>>>

-- ==== Sys2Proof/Machine/Matrix.lean ====
section
/-! DEFINITION. The matrix engines: chunk accumulation (R186, R200, R201), the matrix queue and its errors (R336 to R340), and MLDB to MSTAT (R342 to R347). -/

namespace Sys2Proof.Machine

open Sys2Proof

/-! ### Chunk accumulation (R200, R201) -/

/-- The part of a product that the chunk keeps: a multiple of `2^q`. -/
def truncTo (q : Int) : FV → Int
  | .fin n m e =>
    let t : Nat := if q ≤ e then m * 2 ^ (e - q).toNat else m / 2 ^ (q - e).toNat
    if n then -(t : Int) else t
  | _ => 0

/-- The sum of a chunk's products of BF16 values; none when it leaves every plane as it is. -/
def chunkSum (ps : List (Nat × Nat)) : Option FV :=
  let xs := ps.map fun p => ((bf16.decode p.1).mul (bf16.decode p.2)).1
  let infs := xs.filter FV.isInf
  if xs.any FV.isNan then some (.nan false)
  else match infs with
    | x :: r => some (if r.any fun y => y.isNeg != x.isNeg then .nan false else x)
    | [] =>
      let tops : List Int := xs.filterMap fun x => match x with
        | .fin _ m e => if m = 0 then none else some ((Nat.log2 m : Int) + e)
        | _ => none
      match tops with
      | [] => none
      | t :: ts =>
        let q := ts.foldl max t - 47
        let s := (xs.map (truncTo q)).foldl (· + ·) 0
        if s = 0 then none else some (.fin (decide (s < 0)) s.natAbs q)

/-- The direction of plane `p` (R186). -/
def planeDir (lr : LaunchRec) (elem chunk tag p : Nat) : Dir :=
  if lr.single then .near else drawDir (chunkDraw lr.seed elem chunk tag) p

/-- A plane of an element after a chunk. -/
def addChunk (lr : LaunchRec) (elem chunk tag p : Nat) (old : Nat) (ps : List (Nat × Nat)) : Nat :=
  match chunkSum ps with
  | none => old
  | some x =>
    let d := planeDir lr elem chunk tag p
    (f32.finish d ((f32.decode old).add d x)).1

/-- The planes of the launch's mode. -/
def LaunchRec.planes (lr : LaunchRec) : List Nat := if lr.single then [0] else [0, 1, 2]

/-- Bytes of a C tile (R85). -/
def LaunchRec.tileBytes (lr : LaunchRec) : Nat := if lr.single then 65536 else 196608

/-- The accumulator offset of element (`i`, `j`) of plane `p` of a tile (R85). -/
def tileOff (t p i j : Nat) : Nat := t + p * 65536 + (i * 256 + j) * 4

/-- A word of accumulator storage. -/
def Workgroup.accWord (w : Workgroup) (off : Nat) : Nat := leNat (getBytes w.acc off 4)
def Workgroup.setAcc (w : Workgroup) (off v : Nat) : Workgroup := w.putAcc off (leBytes 4 v)

/-! ### Check values that an operation meets (R98, R339, R413, R414) -/

/-- A line of `b` units of a list meets a run of `n` units from `lo`. -/
def lineMeets (b lo n : Nat) (bad : List Nat) : Bool := bad.any fun l => decide (lo < b * (l + 1)) && decide (b * l < lo + n)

<<<

Work required: Retype each line above, keeping every character.

Response box:
-- ==== Sys2Proof/Machine/Matrix.lean ====
section
/-! DEFINITION. The matrix engines: chunk accumulation (R186, R200, R201), the matrix queue and its errors (R336 to R340), and MLDB to MSTAT (R342 to R347). -/

namespace Sys2Proof.Machine

open Sys2Proof

/-! ### Chunk accumulation (R200, R201) -/

/-- The part of a product that the chunk keeps: a multiple of `2^q`. -/
def truncTo (q : Int) : FV → Int
  | .fin n m e =>
    let t : Nat := if q ≤ e then m * 2 ^ (e - q).toNat else m / 2 ^ (q - e).toNat
    if n then -(t : Int) else t
  | _ => 0

/-- The sum of a chunk's products of BF16 values; none when it leaves every plane as it is. -/
def chunkSum (ps : List (Nat × Nat)) : Option FV :=
  let xs := ps.map fun p => ((bf16.decode p.1).mul (bf16.decode p.2)).1
  let infs := xs.filter FV.isInf
  if xs.any FV.isNan then some (.nan false)
  else match infs with
    | x :: r => some (if r.any fun y => y.isNeg != x.isNeg then .nan false else x)
    | [] =>
      let tops : List Int := xs.filterMap fun x => match x with
        | .fin _ m e => if m = 0 then none else some ((Nat.log2 m : Int) + e)
        | _ => none
      match tops with
      | [] => none
      | t :: ts =>
        let q := ts.foldl max t - 47
        let s := (xs.map (truncTo q)).foldl (· + ·) 0
        if s = 0 then none else some (.fin (decide (s < 0)) s.natAbs q)

/-- The direction of plane `p` (R186). -/
def planeDir (lr : LaunchRec) (elem chunk tag p : Nat) : Dir :=
  if lr.single then .near else drawDir (chunkDraw lr.seed elem chunk tag) p

/-- A plane of an element after a chunk. -/
def addChunk (lr : LaunchRec) (elem chunk tag p : Nat) (old : Nat) (ps : List (Nat × Nat)) : Nat :=
  match chunkSum ps with
  | none => old
  | some x =>
    let d := planeDir lr elem chunk tag p
    (f32.finish d ((f32.decode old).add d x)).1

/-- The planes of the launch's mode. -/
def LaunchRec.planes (lr : LaunchRec) : List Nat := if lr.single then [0] else [0, 1, 2]

/-- Bytes of a C tile (R85). -/
def LaunchRec.tileBytes (lr : LaunchRec) : Nat := if lr.single then 65536 else 196608

/-- The accumulator offset of element (`i`, `j`) of plane `p` of a tile (R85). -/
def tileOff (t p i j : Nat) : Nat := t + p * 65536 + (i * 256 + j) * 4

/-- A word of accumulator storage. -/
def Workgroup.accWord (w : Workgroup) (off : Nat) : Nat := leNat (getBytes w.acc off 4)
def Workgroup.setAcc (w : Workgroup) (off v : Nat) : Workgroup := w.putAcc off (leBytes 4 v)

/-! ### Check values that an operation meets (R98, R339, R413, R414) -/

/-- A line of `b` units of a list meets a run of `n` units from `lo`. -/
def lineMeets (b lo n : Nat) (bad : List Nat) : Bool := bad.any fun l => decide (lo < b * (l + 1)) && decide (b * l < lo + n)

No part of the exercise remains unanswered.